Speed and Mobility: An Approach for HTTP 2.0 to Make Mobile Apps and the Web Faster

This week begins face to face meetings at the IETF on how to approach HTTP 2.0 and improve the Internet. How the industry moves forward together on the next version of HTTP – how every application and service on the web communicates today – can positively impact user experience, operational and environmental costs, and even the battery life of the devices you carry around.

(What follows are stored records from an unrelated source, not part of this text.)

/-- R383: the same, kept for the instruction, which will wait. -/
def Chip.holdCid (c : Chip) (i : Issue) : Chip × DWord :=
  match c.drawn.find? (fun d => d.of c i) with
  | some d => (c, d.cid)
  | none =>
    let (c1, id) := c.nextCid i.eng
    (c1.keepCid i id, id)

/-- R383: the causal ID that an instruction has taken while it waited, if it has; it is kept no longer. -/
def Chip.takeCid (c : Chip) (i : Issue) : Chip × Option DWord :=
  ({ c with drawn := c.drawn.filter (fun x => !x.of c i) }, (c.drawn.find? (fun d => d.of c i)).map (fun d => d.cid))

/-- R362: what the instructions of a party's warp or stream have taken and brought together while they waited is dropped. -/
def Chip.dropHeld (c : Chip) (mine : Party → Bool) : Chip :=
  { c with drawn := c.drawn.filter (fun d => !mine d.who), cleared := c.cleared.filter (fun r => !mine r.who) }

/-- R377, R383: the causal ID of a trap's cause; of one that has none, the trap entry's own. -/
def Chip.causeCid (c : Chip) (e : Eng) (cid : Option DWord) : Chip × DWord :=
  match cid with
  | some id => (c, id)
  | none => c.nextCid e

/-- R118, R385: where a mark comes from, as a number: the address of the line it was loaded from, and whether its data had failed after a hold; 0 for a
mark that no line of memory has given (DESIGN CHOICE, log 33: a mark read from a bank or a tile). -/
def markAt (va : Nat) (held : Bool) : Nat := va / 64 * 64 + 1 + (if held then 2 else 0)

/-- R385: the line address of a record of consumed poison; a free value where the mark has no line. -/
def Chip.poisonLine (c : Chip) (m : Nat) : Chip × DWord := if m.testBit 0 then (c, dw (m / 64 * 64)) else c.draw

/-- R364: taking a trap. A POISON cause, a warp in handler mode and a kernel without a handler kill the gang; otherwise every lane saves
its position and starts at the handler. -/
def Chip.trapEnter (c : Chip) (core slot : Nat) (t : TrapInfo) : Chip :=
  match c.warp core slot with
  | none => c
  | some w =>
    let cls := t.syn / 2 ^ 24
    match c.kernelOf w.gang, c.gridOf w.gang with
    | some kn, some gr =>
      if cls = 0x0C then
        let (c1, v) := c.poisonLine t.addr
        let (c2, id) := c1.causeCid (.warp core slot) t.cid
        (c2.emit (warpSource core slot t.lane) 0x42 id v (if w.child then 4 else 0)).killGang w.gang cls false (some id)
      else if w.handler || kn.handler = 0 then
        let (c1, id) := c.causeCid (.warp core slot) t.cid
        c1.killGang w.gang cls false (some id)
      else
        let hpos : Pos := { addr := kn.addr + dw kn.handler, idx := 0, entered := false }
        let lanes := mapLanes w.live (fun _ l => { l with saved := l.pos, savedHdr := l.hdr, pos := hpos, wait := none, held := l.sync, sync := none }) 0 w.lanes
        let tr : TrapRegs := { pc := t.pos.addr, idx := BitVec.ofNat 5 t.pos.idx, ent := t.pos.entered, posted := t.posted,
                               abandon := false, syn := BitVec.ofNat 32 t.syn,
                               unit := BitVec.ofNat 32 (t.kind * 2 ^ 30 + t.queue * 2 ^ 13 + unitWord core slot t.lane w.child % 2 ^ 13
            + unitWord core slot t.lane w.child / 2 ^ 16 * 2 ^ 16)
                               tile := gr.task.tile, addr := dw t.addr, mask0 := t.mask, inner := BitVec.ofNat 32 t.inner, mask1 := 0,
                               stopped := t.stopped }
        let c1 := (c.dropHeld (Party.ofWarp core slot)).setWarp core slot (some { w with lanes := lanes, tr := tr, handler := true, active := true, joined := if w.active then w.joined else c.cycle, deferred := none })
        let (c2, id) := c1.nextCid (.warp core slot)
        c2.emit (warpSource core slot t.lane) 0x11 id (dw (t.syn + (if t.posted then 2 ^ 32 else 0))) (if w.child then 4 else 0)
    | _, _ => c

/-- R313, R335: a failure that no thread can take: the event, and the kill without relaunch. -/
def Chip.failGang (c : Chip) (g cls : Nat) (cid : Option DWord) : Chip :=
  let (c1, id) := match cid with
    | some x => (c, x)
    | none => c.unitCid 0
  (c1.emit 0xC00 0x13 id (dw cls) 0).killGang g cls true (some id)

/-- R335, R368: the class of the failure that a posted trap brings: of a SEQUENCER trap the inner one. -/
def Posted.failClass (p : Posted) : Nat := (if p.kind = 0 then p.syn else p.inner).toNat / 2 ^ 24

/-- R363, R367: a trap is posted to a warp: it joins the queue of four; a full queue kills the gang; a warp whose lanes have all exited
cannot take it (R335, R313): the gang is killed without relaunch and the failure recorded. -/
def Chip.postTrap (c : Chip) (core slot : Nat) (p : Posted) : Chip :=
  match c.warp core slot with
  | none => c
  | some w =>
    if w.live = 0 then c.failGang w.gang p.failClass p.cid
    else if 4 ≤ w.posted.length then c.killGang w.gang (p.syn.toNat / 2 ^ 24) false p.cid
    else c.setWarp core slot (some { w with posted := w.posted ++ [p] })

As part of this discussion of HTTP 2.0, Microsoft will submit to the IETF a proposal for “HTTP Speed+Mobility." The approach we propose focuses on all the web’s end users – emphasizing performance improvements and security while at the same time accounting for the important needs of mobile devices and applications.

Why HTTP 2.0?

Today’s HTTP has historical limitations based on what used to be good enough for the web. Because of this, the HTTPbis working group in the Internet Engineering Task Force (IETF) has approved a new charter to define HTTP “2.0” to address performance limitations with HTTP. The working group’s explicit goal is to keep compatibility with existing applications and scenarios, specifically to preserve the existing semantics of HTTP.

Why this approach?

Improving HTTP starts with speed. There is already broad consensus about the need to make web browsing much faster.

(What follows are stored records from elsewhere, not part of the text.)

/-- The bytes of a line at its memory. -/
def Chip.homeBytes (c : Chip) (line : Nat) : BitVec 512 :=
  if tierOf line = 2 then lineBits (agetN 0 c.hostMem (line % 2 ^ 64) 64) else lineBits (agetN 0 c.mem (line % 2 ^ 64) 64)

/-- R115: whether a line is marked. -/
def Chip.linePois (c : Chip) (line : Nat) : Bool := tierOf line < 2 && aget false c.pois (line % 2 ^ 64)

/-- Masked bytes written into a byte map. -/
def writeMasked (mask : Nat) (d : BitVec 512) (base : Nat) : Nat → Nat → AMap Byte → AMap Byte
  | 0, _, m => m
  | n + 1, i, m => writeMasked mask d base n (i + 1) (if mask.testBit i then aput 0 m (base + i) (lineByte d i) else m)

/-- R351: the ring whose control block is a line. -/
def Chip.ringAt (c : Chip) (line : Nat) : Option Nat :=
  if tierOf line != 0 then none else (c.rings.find? (fun r => r.2.cb == line)).map (fun r => r.1)

/-- R351: a ring is woken, one TAIL write counted as stale or discarded. -/
def Chip.tailStale (c : Chip) (r : Nat) : Chip :=
  let k := aget Ring.zero c.rings r
  { c with rings := aput Ring.zero c.rings r { k with stale := k.stale + 1, awake := true } }

/-- R352: a ring is woken. -/
def Chip.wakeRing (c : Chip) (r : Nat) : Chip :=
  let k := aget Ring.zero c.rings r
  { c with rings := aput Ring.zero c.rings r { k with awake := true } }

/-- R133: the multicast entries of a line close. -/
def closeLine (line : Nat) (l : List McEntry) : List McEntry := l.map (fun e => if e.line == line then { e with closed := true } else e)

/-- A masked write of a line at its home (R115, R133, R143, R155, R351): a full-line write clears or sets the line's mark, an open multicast
entry closes, bytes of a ring's TAIL are discarded, host lines leave through the host port, with the writing operation's causal ID (R403). -/
def Chip.homeWrite (c : Chip) (line : Nat) (mask : BitVec 64) (d : BitVec 512) (pois : Bool) (cid : Option DWord := none) : Chip :=
  if mask = 0 then c
  else
    let off := line % 2 ^ 64
    if tierOf line = 2 then
      { c with hostMem := writeMasked mask.toNat d off 64 0 c.hostMem,
               hostOut := c.hostOut ++ (lanesOf mask).map (fun i => .outWrite (off + i) [lineByte d i] cid) }
    else
      let tail : BitVec 64 := 0xFF0000#64
      match c.ringAt line with
      | some r =>
        let c1 : Chip := { c with mem := writeMasked (mask &&& ~~~tail).toNat d off 64 0 c.mem, mc := closeLine line c.mc }
        if mask &&& tail = 0 then c1
        else (c1.tailStale r).emitUnit 0 0x28 (dw (r * 2 ^ 58 + (d.toNat / 2 ^ 128) % 2 ^ 58)) cid
      | none =>
        { c with mem := writeMasked mask.toNat d off 64 0 c.mem,
                 pois := if mask = BitVec.allOnes 64 then aput false c.pois off pois
                   else if pois then aput false c.pois off true else c.pois,
                 mc := closeLine line c.mc }

/-- R297: whether a cover scope of an owner reaches a core. -/
def coverReaches (cover : Option Nat) (o : Owner) (core : Nat) : Bool :=
  match cover, o with
  | none, _ => false
  | some _, .remote _ => false
  | some sc, .core n => if sc = 3 then clusterOf n == clusterOf core else if sc = 4 then dieOf n == dieOf core else true
  | some sc, .dray n => if sc = 3 then clusterOf n == clusterOf core else if sc = 4 then dieOf n == dieOf core else true

/-- Whether an intent is another party's for the lanes of a core (R303, R304: a core's intents are those of its warps and its Dray). -/
def Owner.foreign (o : Owner) (core : Nat) : Bool :=
  match o with
  | .core n => n != core
  | .dray n => n != core
  | .remote _ => true

/-- R303: an intent that a lane access of a core to these bytes meets. -/
def Chip.meets (c : Chip) (core line : Nat) (mask : BitVec 64) : Option Intent :=
  c.intents.find? (fun t => t.line == line && (t.mask &&& mask) != 0 && t.owner.foreign core && !coverReaches t.cover t.owner core)

/-- R303, R382: the RACE record of a home slice, carrying the owner's causal ID. -/
def Chip.raceEvent (c : Chip) (line : Nat) (cid : DWord) (t : Intent) : Chip :=
  c.emit (0xC00 + 64 + c.home line) 0x40 cid t.cid 0

/-- R301: bytes of a line under another core's intents. -/
def foreignMask (core line : Nat) : List Intent → BitVec 64
  | [] => 0
  | t :: ts => (if t.line == line && t.owner.foreign core then t.mask else 0) ||| foreignMask core line ts

/-- An L1's line under a tag. -/
def l1Find (l : List L1Line) (line tag : Nat) : Option L1Line := l.find? (fun e => e.line == line && e.tag == tag)

/-- An L1 without a line. -/
def l1Drop (l : List L1Line) (line tag : Nat) : List L1Line := l.filter (fun e => !(e.line == line && e.tag == tag))

/-- The lines of an L1 after the clean bytes of one line are invalidated. -/
def cleanLines (line : Nat) (l : List L1Line) : List L1Line :=
  (l.map (fun e => if e.line == line then { e with valid := e.valid &&& e.dirty } else e)).filter (fun e => e.valid != 0)

/-- R302: the clean bytes of a line are invalidated in the L1s that a filter mask names. -/
def Chip.invalidate (c : Chip) (line : Nat) (mask : BitVec 16) : Chip :=
  { c with cores := c.cores.map (fun p =>
      if mask.getLsbD (p.1 / 32) then
        (p.1, { p.2 with l1 := cleanLines line p.2.l1 })
      else p) }

/-- R301: the filter's mask for a line. -/
def Chip.filterMask (c : Chip) (line : Nat) : BitVec 16 :=
  match c.filter.find? (fun f => f.line == line) with
  | some f => f.mask
  | none => 0

/-- R301: a fill sets the filler's bit; a full filter first evicts its least recently used entry. -/
def Chip.filterFill (c : Chip) (core line : Nat) : Chip :=
  let s := c.home line
  let bit : BitVec 16 := BitVec.ofNat 16 (2 ^ (core / 32))
  match c.filter.find? (fun f => f.line == line) with
  | some f => { c with filter := c.filter.filter (fun x => x.line != line) ++ [{ f with mask := f.mask ||| bit }] }
  | none =>
    let c1 := if (c.filter.filter (fun f => f.slice == s)).length < 65536 then c else
      match c.filter.find? (fun f => f.slice == s) with
      | some v => ({ c with filter := c.filter.filter (fun x => x.line != v.line) } : Chip).invalidate v.line v.mask
      | none => c
    { c1 with filter := c1.filter ++ [{ slice := s, line := line, mask := bit }] }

We think that apps—not just browsers—should get faster too. More and more, apps are how people access web services, in addition to their browser.

Improving HTTP should also make mobile better. For example, people want their mobile devices to have better battery life. HTTP 2.0 can help decrease the power consumption of network access. Mobile devices also give people a choice of networks with different costs and bandwidth limits. Embedded sensors and clients face similar issues. HTTP 2.0 can make this better.

This approach includes keeping people and their apps in control of network access. Specifically, the client remains in control over the content that it receives from the web. This extends a key attribute of the existing HTTP protocol that has served the Web well. The app or browser is in the best position to assess what the user is currently doing and what data is already locally available. This approach enables apps and browsers to innovate more freely, delivering the most relevant content to the user based on the user’s actual needs.

We think that rapid adoption of HTTP 2.0 is important. To make that happen, HTTP 2.0 needs to retain as much compatibility as possible with the existing Web infrastructure. Awareness of HTTP is built into nearly every switch, router, proxy, load balancer, and security system in use today. If the new protocol is “HTTP” in name only, upgrading all of this infrastructure would take too long. By building on existing web standards, the community can set HTTP 2.0 up for rapid adoption throughout the web.

Done right, HTTP 2.0 can help people connect their devices and applications to the Internet fast, reliably, and securely over a number of diverse networks, with great battery life and low cost.


The HTTP Speed+Mobility proposal starts from both the Google SPDY protocol (a separate submission to the IETF for this discussion) and the work the industry has done around WebSockets.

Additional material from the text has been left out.